Derwent Bridge is a rural locality in the local government area (LGA) of Central Highlands in the Central LGA region of Tasmania. The locality is about  north-west of the town of Hamilton. The 2016 census has a population of 23 for the state suburb of Derwent Bridge.
It is on the Lyell Highway at the southern edge of the Cradle Mountain-Lake St Clair National Park.

It is just south of Lake St Clair and the Lake St Clair visitor centre; and it is north of Lake King William and the Butlers Gorge Power Station.
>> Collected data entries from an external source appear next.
/-- Candidate id of die d stands aside while its hamper travels, or comes back (R237). -/
def State.markAway (s : State) (d id : Nat) (away : Bool) : State :=
  let f (c : Cand) : Cand := if c.id = id then { c with away := away } else c
  s.modDie d fun x => { x with cands := x.cands.map f }

/-- The 64 bytes of a work item (R223). -/
def Item.bytes (i : Item) : List Byte :=
  bytesOfNat 8 i.image.toNat ++ bytesOfNat 8 i.args.toNat ++ bytesOfNat 8 i.deadline.toNat ++ bytesOfNat 8 i.compl.toNat
    ++ bytesOfNat 8 i.shape.toNat ++ bytesOfNat 2 i.pipe.toNat
    ++ [i.team, BitVec.ofNat 8 i.stage.toNat, BitVec.ofNat 8 i.prio.toNat, BitVec.ofNat 8 (4 * i.evt.toNat + 2 * i.nomig.toNat + i.hd.toNat)]
    ++ bytesOfNat 2 i.pwr.toNat ++ bytesOfNat 8 i.user.toNat ++ bytesOfNat 4 i.wid.toNat ++ zeroBytes 4

/-- The first flit of a hamper from die d (R236). -/
def State.hamperHead (s : State) (d : Nat) (c : Cand) : List Byte :=
  let susp := !c.team.saves.isEmpty
  padTo 256 (c.team.item.bytes ++ bytesOfNat 2 c.team.queue.toNat
    ++ [BitVec.ofNat 8 susp.toNat, if susp then c.team.item.team else 0#8, BitVec.ofNat 8 d, 0#8, 0#8, 0#8] ++ bytesOfNat 8 c.since
    ++ bytesOfNat 8 (if susp then (s.saveArea c.team.func).toNat else 0))

/-- Bytes of the sequencer and transfer regions, and what they fill of 41 flits (R236). -/
def regionBytes : Nat := 0x2840
def regionFlits : Nat := 41

/-- The regions of the saved ranks of a team in rank order (R236), none where an image cannot be read. -/
def State.hamperRegions (s : State) (f : Byte) : List Saved → Option (List (List Byte))
  | [] => some []
  | v :: t =>
    match s.slotPages f v.slot .read with
    | .error _ => none
    | .ok ps =>
      if v.region.isNone && s.poisoned (ps.headD 0 + 0x40) regionBytes then none
      else (State.hamperRegions s f t).map fun r =>
        padTo (256 * regionFlits) ((v.region).getD (Memory.readN s.mem (ps.headD 0 + 0x40) regionBytes)) :: r

/-- Bytes as flits; fuel is their number. -/
def flitsOf (bs : List Byte) : Nat → List (List Byte)
  | 0 => []
  | n + 1 => bs.take 256 :: flitsOf (bs.drop 256) n

/-- The flits of candidate c as a hamper from die d (R236). -/
def State.hamperFlits (s : State) (d : Nat) (c : Cand) : Option (List (List Byte)) :=
  (s.hamperRegions c.team.func (byKey Saved.rank c.team.saves)).map fun rs =>
    s.hamperHead d c :: rs.flatMap fun r => flitsOf r regionFlits

/-- Candidate c may migrate (R235): an undispatched item, or a suspended team of at most 8 cores; no internal item, none with nomig. -/
def Cand.movable (c : Cand) : Bool :=
  !c.away && c.team.plan.isNone && !c.team.item.nomig && (c.team.saves.isEmpty || c.team.item.team.toNat ≤ 8)

/-- An overloaded die may send its top unfitting candidate as a hamper (R235, R236); whether it does is the part's choice (log 8). -/
def State.sendHamper (s : State) (d : Nat) : State :=
  let x := s.die d
  match (x.overload.head?.filter fun _ => x.overloaded).bind fun o => x.cands.find? fun c => c.id == o.1 with
  | none => s
  | some c =>
    if !c.movable then s
    else match s.hamperTo d c, s.hamperFlits d c with
      | some e, some fs =>
        let u := { s with fresh := s.fresh + 1 }
        let h : Hamper := { id := s.next, src := d, dst := e, cand := c, flits := fs }
        if Config.choice s.fresh then
          ({ u with next := s.next + 1, hampers := s.hampers ++ [h] }.markAway d c.id true).modDie d fun x =>
            { x with overload := x.overload.drop 1, overloaded := false }
        else u
      | _, _ => s

/-- R235, R236: at a frame every die advertises; overloaded dies may send hampers. -/
def execFreeSlotBroadcast (s : State) : Host.Outcome State Fault Refusal :=
  let s := (upto 8).foldl State.advertise s
  .next ((upto 8).foldl State.sendHamper s)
It is also the last inhabited location before Linda Valley in the West Coast Range - this section of the highway passes through the Wild Rivers National Park.  In the past there were a couple of isolated houses along Lyell Highway that have been removed.

Today, Derwent Bridge features not only the bridge alluded to in its name – spanning the Derwent River – 
but accommodation units, and also a roadside public house.

Derwent Bridge was used as a principal filming location for the 2008 film The Last Confession of Alexander Pearce.

History 
Derwent Bridge was gazetted as a locality in 1959.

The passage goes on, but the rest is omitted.